*** Begin section ***

-- ==== Sys2Proof/Tests/Slice0.lean ====
section
/-! SUPPORT. Tests: words of the spec decode as it says, ill-formed terms are refused, single steps on small states, and for every
statement a state and operands that meet its hypotheses. -/
namespace Sys2Proof.Tests
open Sys2Proof.Machine

set_option Elab.async false

/-! ## Decoding: words written out from the encodings of the spec -/

theorem test_decode_pfx_imm : Instr.ofWord 0x8080_0001 = .ok (.pfxImm 1) := by decide
theorem test_decode_addi : Instr.ofWord 0x9001_C22C = .ok (.addi true (.s 1) ⟨.one, false⟩ 0x2C) := by decide
theorem test_decode_vadd : Instr.ofWord 0x2023_C6C2 = .ok (.vadd false (.v 3) ⟨.lane, false⟩ ⟨.one, false⟩) := by decide
theorem test_decode_nop : Instr.ofWord 0x1B80_0003 = .ok (.nop false 3) := by decide
theorem test_decode_mov : Instr.ofWord 0x0404_9000 = .ok (.mov false (.s 4) ⟨.latch .s, false⟩) := by decide
theorem test_decode_vmov : Instr.ofWord 0x04E0_C200 = .ok (.vmov false .zero ⟨.one, false⟩) := by decide
theorem test_decode_movi : Instr.ofWord 0x8502_0000 = .ok (.movi true (.s 2) 0) := by decide
theorem test_decode_halt : Instr.ofWord 0x1D80_0000 = .ok (.halt false 0) := by decide
theorem test_decode_br : Instr.ofWord 0x1800_0004 = .ok (.br false 4) := by decide
theorem test_decode_loopf : Instr.ofWord 0x1B01_0002 = .ok (.loopf false ⟨.s 1, false⟩ 2) := by decide
theorem test_decode_ld : Instr.ofWord 0x4002_0208 = .ok (.ld false (.s 2) ⟨.s 1, false⟩ 8) := by decide
theorem test_decode_cp_get : Instr.ofWord 0x4801_0204 = .ok (.cpGet false 1 ⟨.s 1, false⟩ ⟨.s 2, false⟩) := by decide
theorem test_decode_pfx_ts : Instr.ofWord 0x8180_00F0 = .ok (.pfxTs 240) := by decide
theorem test_decode_pfx_row : Instr.ofWord 0x8200_0001 = .ok (.pfxRow false true) := by decide
theorem test_decode_snd : Instr.ofWord 0x5180_431F = .ok (.snd false ⟨.v 1, true⟩ ⟨.s 15, true⟩) := by decide
theorem test_decode_trap : Instr.ofWord 0x6000_0005 = .ok (.trap false 5) := by decide
theorem test_decode_icinv : Instr.ofWord 0x6100_0002 = .ok (.icinv false 0 2) := by decide
theorem test_decode_rdsys : Instr.ofWord 0x6181_0003 = .ok (.rdsys false (.s 1) 3) := by decide
theorem test_decode_wrsys : Instr.ofWord 0x6260_0403 = .ok (.wrsys false .zero ⟨.s 2, false⟩ 3) := by decide
theorem test_decode_rel : Instr.ofWord 0x5380_0002 = .ok (.rel false 0 2) := by decide
theorem test_decode_cl_base : Instr.ofWord 0x5480_0204 = .ok (.clBase false ⟨.s 1, false⟩ ⟨.s 2, false⟩) := by decide
theorem test_decode_cl_stat : Instr.ofWord 0x5585_0804 = .ok (.clStat false (.s 5) ⟨.s 4, false⟩ 4) := by decide
theorem test_decode_pk_snd : Instr.ofWord 0x5600_4204 = .ok (.pkSnd false ⟨.v 1, false⟩ ⟨.s 2, false⟩) := by decide
theorem test_decode_mx_ldb : Instr.ofWord 0x3800_1A00 = .ok (.mxLdb false ⟨.s 13, false⟩) := by decide
theorem test_decode_mx_run : Instr.ofWord 0x3980_18C0 = .ok (.mxRun false ⟨.s 12, false⟩ ⟨.zero, false⟩) := by decide
theorem test_decode_mx_mode : Instr.ofWord 0x3DE0_0002 = .ok (.mxMode false .zero true false) := by decide
/-- Opcode 0xFF is reserved (R61). -/
theorem test_decode_reserved : Instr.ofWord 0x7F80_0000 = .illegalOp := by decide
/-- A prefix with chain bit 0 (R52). -/
theorem test_decode_prefix_chain : Instr.ofWord 0x0080_0001 = .illegalPrefix := by decide
/-- A nonzero reserved field: `nop` with dst 1 (R36). -/
theorem test_decode_reserved_field : Instr.ofWord 0x1B81_0003 = .illegalField := by decide

/-! One word of every mnemonic, composed from the opcode map (R61) and the field tables of R34, R35 and the entries. -/

theorem test_decode_first_words : ∀ e ∈ ([
    (0x80C0_0001, .pfxImm 0x400001), (0x8100_0069, .pfxFmt true 2 9), (0x8180_012C, .pfxTs 300), (0x8200_0002, .pfxRow true false),
    (0x02C0_0010, .sfxArv false 0x40001), (0x8427_0300, .mov true (.v 7) ⟨.s 1, true⟩),
    (0x0482_0200, .vmov false (.s 2) ⟨.s 1, false⟩), (0x8545_8123, .movi true (.o 5) 0x8123),
    (0x0580_4E9C, .qdrop false (.v 7) 0x9C), (0x8627_4E00, .qlen true (.v 7) (.v 7)),
    (0x0682_0206, .vbcast false (.s 2) ⟨.s 1, false⟩ ⟨.s 3, false⟩), (0x8745_039C, .vext true (.o 5) ⟨.s 1, true⟩ 0x9C),
    (0x07D3_029C, .vins false .lk ⟨.s 1, false⟩ 0x9C), (0x8827_0206, .add true (.v 7) ⟨.s 1, false⟩ ⟨.s 3, false⟩),
    (0x0882_0347, .sub false (.s 2) ⟨.s 1, true⟩ ⟨.v 3, true⟩), (0x8945_0206, .mul true (.o 5) ⟨.s 1, false⟩ ⟨.s 3, false⟩),
    (0x09D3_0206, .mulh false .lk ⟨.s 1, false⟩ ⟨.s 3, false⟩), (0x8A27_0306, .and true (.v 7) ⟨.s 1, true⟩ ⟨.s 3, false⟩),
    (0x0A82_0206, .or false (.s 2) ⟨.s 1, false⟩ ⟨.s 3, false⟩), (0x8B45_0247, .xor true (.o 5) ⟨.s 1, false⟩ ⟨.v 3, true⟩),
    (0x0BD3_0306, .shl false .lk ⟨.s 1, true⟩ ⟨.s 3, false⟩), (0x8C27_0206, .shr true (.v 7) ⟨.s 1, false⟩ ⟨.s 3, false⟩),
    (0x0C82_0206, .sra false (.s 2) ⟨.s 1, false⟩ ⟨.s 3, false⟩), (0x8D45_0306, .min true (.o 5) ⟨.s 1, true⟩ ⟨.s 3, false⟩)] : List (Word × Instr)), Instr.ofWord e.1 = .ok e.2 := by decide
theorem test_decode_second_words : ∀ e ∈ ([
    (0x0DD3_0247, .max false .lk ⟨.s 1, false⟩ ⟨.v 3, true⟩), (0x8E27_0206, .ceq true (.v 7) ⟨.s 1, false⟩ ⟨.s 3, false⟩),
    (0x0E82_0306, .clt false (.s 2) ⟨.s 1, true⟩ ⟨.s 3, false⟩), (0x8F45_0206, .cltu true (.o 5) ⟨.s 1, false⟩ ⟨.s 3, false⟩),
    (0x0FD3_0206, .sel false .lk ⟨.s 1, false⟩ ⟨.s 3, false⟩), (0x9027_039C, .addi true (.v 7) ⟨.s 1, true⟩ 0x9C),
    (0x1082_0200, .clz false (.s 2) ⟨.s 1, false⟩), (0x9145_0200, .popc true (.o 5) ⟨.s 1, false⟩),
    (0x11D3_0306, .bfx false .lk ⟨.s 1, true⟩ ⟨.s 3, false⟩), (0x9800_4003, .br true 0x4003),
    (0x1881_C003, .brz false ⟨.s 1, true⟩ 0x4003), (0x9901_C003, .brnz true ⟨.s 1, true⟩ 0x4003), (0x1980_4003, .call false 0x4003),
    (0x9A53_8000, .ret true ⟨.lk, true⟩), (0x1A81_C003, .loop false ⟨.s 1, true⟩ 0x4003),
    (0x9B01_C003, .loopf true ⟨.s 1, true⟩ 0x4003), (0x1B80_8123, .nop false 0x8123), (0x9C00_0300, .waitlt true ⟨.s 1, true⟩),
    (0x1C80_8123, .step false 0x8123), (0x9D00_009C, .rdv true 0x9C), (0x1D80_8123, .halt false 0x8123),
    (0xA027_0206, .vadd true (.v 7) ⟨.s 1, false⟩ ⟨.s 3, false⟩), (0x2082_0206, .vsub false (.s 2) ⟨.s 1, false⟩ ⟨.s 3, false⟩),
    (0xA145_0306, .vmul true (.o 5) ⟨.s 1, true⟩ ⟨.s 3, false⟩)] : List (Word × Instr)), Instr.ofWord e.1 = .ok e.2 := by decide
theorem test_decode_third_words : ∀ e ∈ ([
    (0x21D3_0206, .vfma false .lk ⟨.s 1, false⟩ ⟨.s 3, false⟩), (0xA227_0247, .vfms true (.v 7) ⟨.s 1, false⟩ ⟨.v 3, true⟩),
    (0x2282_0306, .vmin false (.s 2) ⟨.s 1, true⟩ ⟨.s 3, false⟩), (0xA345_0206, .vmax true (.o 5) ⟨.s 1, false⟩ ⟨.s 3, false⟩),
    (0x23D3_0200, .vabs false .lk ⟨.s 1, false⟩), (0xA427_0306, .vand true (.v 7) ⟨.s 1, true⟩ ⟨.s 3, false⟩),
    (0x2482_0247, .vor false (.s 2) ⟨.s 1, false⟩ ⟨.v 3, true⟩), (0xA545_0206, .vxor true (.o 5) ⟨.s 1, false⟩ ⟨.s 3, false⟩),
    (0x25D3_0306, .vshl false .lk ⟨.s 1, true⟩ ⟨.s 3, false⟩), (0xA627_0206, .vshr true (.v 7) ⟨.s 1, false⟩ ⟨.s 3, false⟩),
    (0x2682_0206, .vceq false (.s 2) ⟨.s 1, false⟩ ⟨.s 3, false⟩), (0xA745_0347, .vclt true (.o 5) ⟨.s 1, true⟩ ⟨.v 3, true⟩),
    (0x27D3_0206, .vsel false .lk ⟨.s 1, false⟩ ⟨.s 3, false⟩), (0xA827_0200, .vrcp true (.v 7) ⟨.s 1, false⟩),
    (0x2882_0300, .vrsq false (.s 2) ⟨.s 1, true⟩), (0xA945_0200, .vexp2 true (.o 5) ⟨.s 1, false⟩),
    (0x29D3_0200, .vlog2 false .lk ⟨.s 1, false⟩), (0xAA27_0300, .vred true (.v 7) ⟨.s 1, true⟩),
    (0x2A82_0200, .vredx false (.s 2) ⟨.s 1, false⟩), (0xAB45_0206, .vperm true (.o 5) ⟨.s 1, false⟩ ⟨.s 3, false⟩),
    (0x2BD3_0300, .vcomp false .lk ⟨.s 1, true⟩), (0xAC27_0247, .vhash true (.v 7) ⟨.s 1, false⟩ ⟨.v 3, true⟩),
    (0x2C82_0206, .vlane false (.s 2) ⟨.s 1, false⟩ ⟨.s 3, false⟩), (0xB045_0306, .vcvt true (.o 5) ⟨.s 1, true⟩ ⟨.s 3, false⟩)] : List (Word × Instr)), Instr.ofWord e.1 = .ok e.2 := by decide
theorem test_decode_fourth_words : ∀ e ∈ ([
    (0x30D3_0206, .vquant false .lk ⟨.s 1, false⟩ ⟨.s 3, false⟩), (0xB127_0206, .vdequant true (.v 7) ⟨.s 1, false⟩ ⟨.s 3, false⟩),
    (0x3182_0347, .vscale false (.s 2) ⟨.s 1, true⟩ ⟨.v 3, true⟩), (0xB245_0206, .vpack true (.o 5) ⟨.s 1, false⟩ ⟨.s 3, false⟩),
    (0x32D3_0206, .vunpack false .lk ⟨.s 1, false⟩ ⟨.s 3, false⟩), (0xB327_0306, .vcvts true (.v 7) ⟨.s 1, true⟩ ⟨.s 3, false⟩),
    (0x3800_0200, .mxLdb false ⟨.s 1, false⟩), (0xB880_0200, .mxLdbs true ⟨.s 1, false⟩),
    (0x3900_0306, .mxLds false ⟨.s 1, true⟩ ⟨.s 3, false⟩), (0xBA00_0206, .mxPair true ⟨.s 1, false⟩ ⟨.s 3, false⟩),
    (0x3980_0206, .mxRun false ⟨.s 1, false⟩ ⟨.s 3, false⟩), (0xBA80_0300, .mxClr true ⟨.s 1, true⟩),
    (0x3B53_0200, .mxRd false .lk ⟨.s 1, false⟩), (0xBB80_0206, .mxWr true ⟨.s 1, false⟩ ⟨.s 3, false⟩),
    (0x3C00_0306, .mxEpi false ⟨.s 1, true⟩ ⟨.s 3, false⟩), (0xBC80_0206, .mxArow true ⟨.s 1, false⟩ ⟨.s 3, false⟩),
    (0x3D53_0200, .mxSig false .lk ⟨.s 1, false⟩), (0xBDA7_0002, .mxMode true (.v 7) true false),
    (0x4002_029C, .ld false (.s 2) ⟨.s 1, false⟩ 0x9C), (0xC080_0206, .st true ⟨.s 1, false⟩ ⟨.s 3, false⟩),
    (0x4153_039C, .vld false .lk ⟨.s 1, true⟩ 0x9C), (0xC180_0206, .vst true ⟨.s 1, false⟩ ⟨.s 3, false⟩),
    (0x4202_0200, .vgath false (.s 2) ⟨.s 1, false⟩), (0xC280_0306, .vscat true ⟨.s 1, true⟩ ⟨.s 3, false⟩)] : List (Word × Instr)), Instr.ofWord e.1 = .ok e.2 := by decide
theorem test_decode_fifth_words : ∀ e ∈ ([
    (0x4311_0206, .bdecl false 17 ⟨.s 1, false⟩ ⟨.s 3, false⟩), (0xC391_0004, .bset true 17 4),
    (0x4402_0306, .atom false (.s 2) ⟨.s 1, true⟩ ⟨.s 3, false⟩), (0xC4C5_0247, .vatom true (.o 5) ⟨.s 1, false⟩ ⟨.v 3, true⟩),
    (0x4553_0006, .bstat false .lk 6), (0xC5A7_0306, .rgath true (.v 7) ⟨.s 1, true⟩ ⟨.s 3, false⟩),
    (0x4805_0206, .cpGet false 5 ⟨.s 1, false⟩ ⟨.s 3, false⟩), (0xC885_0206, .cpPut true 5 ⟨.s 1, false⟩ ⟨.s 3, false⟩),
    (0x4905_0347, .cpGath false 5 ⟨.s 1, true⟩ ⟨.v 3, true⟩), (0xC985_0206, .cpFill true 5 ⟨.s 1, false⟩ ⟨.s 3, false⟩),
    (0x4A05_0206, .cpScrub false 5 ⟨.s 1, false⟩ ⟨.s 3, false⟩), (0xCA80_009C, .cpFence true 0x9C),
    (0x4B00_009C, .cpWait false 0x9C), (0xCBA7_0006, .cpWp true (.v 7) 6), (0x4C05_0300, .cpBind false 5 ⟨.s 1, true⟩),
    (0xCC80_802A, .cpInv true true 0x2A), (0x4D05_0206, .cpAmo false 5 ⟨.s 1, false⟩ ⟨.s 3, false⟩),
    (0xD027_0306, .barInit true (.v 7) ⟨.s 1, true⟩ ⟨.s 3, false⟩), (0x5080_0247, .barArv false ⟨.s 1, false⟩ ⟨.v 3, true⟩),
    (0xD100_0206, .barWait true ⟨.s 1, false⟩ ⟨.s 3, false⟩), (0x5180_0306, .snd false ⟨.s 1, true⟩ ⟨.s 3, false⟩),
    (0xD227_0200, .rcv true (.v 7) ⟨.s 1, false⟩), (0x5280_9C01, .fence false 0x9C 1), (0xD300_9C01, .acq true 0x9C 1)] : List (Word × Instr)), Instr.ofWord e.1 = .ok e.2 := by decide
theorem test_decode_sixth_words : ∀ e ∈ ([
    (0x5380_9C01, .rel false 0x9C 1), (0xD427_0002, .ltrd true (.v 7) 2), (0x5480_0306, .clBase false ⟨.s 1, true⟩ ⟨.s 3, false⟩),
    (0xD500_0200, .clFire true ⟨.s 1, false⟩), (0x55D3_029C, .clStat false .lk ⟨.s 1, false⟩ 0x9C),
    (0xD600_0306, .pkSnd true ⟨.s 1, true⟩ ⟨.s 3, false⟩), (0x5800_0206, .ampMap false ⟨.s 1, false⟩ ⟨.s 3, false⟩),
    (0xD880_0206, .ampGate true ⟨.s 1, false⟩ ⟨.s 3, false⟩), (0x5900_0306, .ampDiag false ⟨.s 1, true⟩ ⟨.s 3, false⟩),
    (0xD9A7_0001, .ampCtl true (.v 7) true), (0x5A00_0200, .ampSwap false ⟨.s 1, false⟩),
    (0xDAC5_0306, .ampNorm true (.o 5) ⟨.s 1, true⟩ ⟨.s 3, false⟩), (0x5B53_0200, .ampProb false .lk ⟨.s 1, false⟩),
    (0xDB80_0206, .ampInit true ⟨.s 1, false⟩ ⟨.s 3, false⟩), (0x5C00_0347, .qrTab false ⟨.s 1, true⟩ ⟨.v 3, true⟩),
    (0xDC80_0206, .qrSeed true ⟨.s 1, false⟩ ⟨.s 3, false⟩), (0x5D53_0206, .qrGen false .lk ⟨.s 1, false⟩ ⟨.s 3, false⟩),
    (0xDDA7_0306, .qrGenf true (.v 7) ⟨.s 1, true⟩ ⟨.s 3, false⟩), (0x5E02_0206, .qrSkip false (.s 2) ⟨.s 1, false⟩ ⟨.s 3, false⟩),
    (0xE000_8123, .trap true 0x8123), (0x6080_8123, .brk false 0x8123), (0xE100_9C01, .icinv true 0x9C 1),
    (0x6182_009C, .rdsys false (.s 2) 0x9C), (0xE245_039C, .wrsys true (.o 5) ⟨.s 1, true⟩ 0x9C)] : List (Word × Instr)), Instr.ofWord e.1 = .ok e.2 := by decide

*** End section ***

**Assignment:** Looking at the data above, return every line from the one with "(0x3900_0306, .mxLds false" down to the one with "(0x3B53_0200, .mxRd false", exactly and inclusively.

**Solution below:**
    (0x3900_0306, .mxLds false ⟨.s 1, true⟩ ⟨.s 3, false⟩), (0xBA00_0206, .mxPair true ⟨.s 1, false⟩ ⟨.s 3, false⟩),
    (0x3980_0206, .mxRun false ⟨.s 1, false⟩ ⟨.s 3, false⟩), (0xBA80_0300, .mxClr true ⟨.s 1, true⟩),
    (0x3B53_0200, .mxRd false .lk ⟨.s 1, false⟩), (0xBB80_0206, .mxWr true ⟨.s 1, false⟩ ⟨.s 3, false⟩),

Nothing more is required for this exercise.